▶ _Required action_
Read through the records. Copy each line that has the word "StateValve".

::: Provided entries

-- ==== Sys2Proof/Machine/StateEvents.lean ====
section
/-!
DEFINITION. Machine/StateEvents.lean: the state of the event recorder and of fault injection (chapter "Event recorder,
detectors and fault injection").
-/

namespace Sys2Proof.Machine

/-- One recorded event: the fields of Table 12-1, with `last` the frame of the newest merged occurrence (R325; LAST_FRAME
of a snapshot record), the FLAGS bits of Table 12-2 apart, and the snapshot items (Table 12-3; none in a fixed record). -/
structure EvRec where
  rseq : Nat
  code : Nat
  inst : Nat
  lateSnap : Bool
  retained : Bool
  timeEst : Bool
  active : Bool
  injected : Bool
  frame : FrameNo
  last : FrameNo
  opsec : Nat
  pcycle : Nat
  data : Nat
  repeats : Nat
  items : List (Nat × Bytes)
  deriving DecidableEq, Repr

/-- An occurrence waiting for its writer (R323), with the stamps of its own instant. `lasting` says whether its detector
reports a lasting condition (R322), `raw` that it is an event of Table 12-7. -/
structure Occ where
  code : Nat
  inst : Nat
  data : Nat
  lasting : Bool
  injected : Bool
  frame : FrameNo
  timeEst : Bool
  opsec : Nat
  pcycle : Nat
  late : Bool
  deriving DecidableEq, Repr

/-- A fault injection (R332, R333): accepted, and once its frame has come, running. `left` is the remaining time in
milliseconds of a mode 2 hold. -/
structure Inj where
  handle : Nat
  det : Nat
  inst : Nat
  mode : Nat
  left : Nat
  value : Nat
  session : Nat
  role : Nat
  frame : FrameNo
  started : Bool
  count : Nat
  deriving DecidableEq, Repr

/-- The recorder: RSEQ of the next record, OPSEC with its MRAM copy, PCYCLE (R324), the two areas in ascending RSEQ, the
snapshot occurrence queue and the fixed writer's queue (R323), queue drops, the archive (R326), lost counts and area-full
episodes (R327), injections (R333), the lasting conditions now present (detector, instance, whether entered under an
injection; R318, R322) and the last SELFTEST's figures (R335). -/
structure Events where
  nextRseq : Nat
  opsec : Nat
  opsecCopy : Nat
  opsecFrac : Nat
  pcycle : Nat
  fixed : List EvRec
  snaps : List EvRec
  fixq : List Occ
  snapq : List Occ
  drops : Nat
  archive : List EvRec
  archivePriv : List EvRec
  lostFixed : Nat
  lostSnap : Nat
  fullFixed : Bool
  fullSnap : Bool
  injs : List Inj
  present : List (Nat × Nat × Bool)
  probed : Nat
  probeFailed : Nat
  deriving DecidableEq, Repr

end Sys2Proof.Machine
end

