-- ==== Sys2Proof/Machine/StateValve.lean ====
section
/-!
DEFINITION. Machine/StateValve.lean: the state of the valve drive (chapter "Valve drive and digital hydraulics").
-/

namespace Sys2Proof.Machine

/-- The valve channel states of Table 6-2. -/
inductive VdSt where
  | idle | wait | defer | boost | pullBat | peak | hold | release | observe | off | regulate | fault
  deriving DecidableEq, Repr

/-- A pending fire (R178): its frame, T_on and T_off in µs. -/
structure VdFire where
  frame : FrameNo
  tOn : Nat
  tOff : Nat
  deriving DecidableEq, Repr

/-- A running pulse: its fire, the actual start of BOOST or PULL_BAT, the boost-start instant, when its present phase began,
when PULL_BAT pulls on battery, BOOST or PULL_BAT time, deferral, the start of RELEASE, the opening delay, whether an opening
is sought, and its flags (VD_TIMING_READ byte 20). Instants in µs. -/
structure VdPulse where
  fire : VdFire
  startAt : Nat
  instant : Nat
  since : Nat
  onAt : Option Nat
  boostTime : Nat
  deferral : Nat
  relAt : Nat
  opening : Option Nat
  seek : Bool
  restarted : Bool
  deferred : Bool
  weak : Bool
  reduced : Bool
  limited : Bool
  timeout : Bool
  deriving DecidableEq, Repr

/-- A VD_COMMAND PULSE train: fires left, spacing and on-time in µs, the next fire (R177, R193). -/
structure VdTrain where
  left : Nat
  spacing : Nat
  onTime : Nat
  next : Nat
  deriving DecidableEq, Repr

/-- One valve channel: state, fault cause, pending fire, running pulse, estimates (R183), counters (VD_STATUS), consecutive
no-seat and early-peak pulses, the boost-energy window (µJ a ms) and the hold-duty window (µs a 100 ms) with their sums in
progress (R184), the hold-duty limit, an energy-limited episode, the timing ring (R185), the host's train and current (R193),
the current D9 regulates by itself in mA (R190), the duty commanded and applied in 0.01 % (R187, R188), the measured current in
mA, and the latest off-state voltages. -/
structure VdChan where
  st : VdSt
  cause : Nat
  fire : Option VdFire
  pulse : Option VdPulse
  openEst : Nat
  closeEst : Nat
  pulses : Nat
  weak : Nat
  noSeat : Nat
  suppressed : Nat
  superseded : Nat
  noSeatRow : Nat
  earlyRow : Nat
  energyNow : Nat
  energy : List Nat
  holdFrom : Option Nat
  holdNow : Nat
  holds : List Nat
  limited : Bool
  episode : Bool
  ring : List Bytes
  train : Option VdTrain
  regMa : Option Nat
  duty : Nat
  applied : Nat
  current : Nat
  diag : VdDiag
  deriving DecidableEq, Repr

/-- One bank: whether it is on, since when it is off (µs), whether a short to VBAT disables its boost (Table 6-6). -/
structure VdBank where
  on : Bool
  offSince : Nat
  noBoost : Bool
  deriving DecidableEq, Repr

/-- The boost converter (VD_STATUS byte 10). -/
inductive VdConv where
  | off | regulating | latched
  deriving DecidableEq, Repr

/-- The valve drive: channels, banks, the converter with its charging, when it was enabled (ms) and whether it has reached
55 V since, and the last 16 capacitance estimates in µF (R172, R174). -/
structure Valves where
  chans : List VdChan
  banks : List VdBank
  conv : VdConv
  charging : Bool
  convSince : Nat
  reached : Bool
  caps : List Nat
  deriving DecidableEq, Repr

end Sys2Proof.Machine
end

::::::

▶ _The answer_
-- ==== Sys2Proof/Machine/StateValve.lean ====
DEFINITION. Machine/StateValve.lean: the state of the valve drive (chapter "Valve drive and digital hydraulics").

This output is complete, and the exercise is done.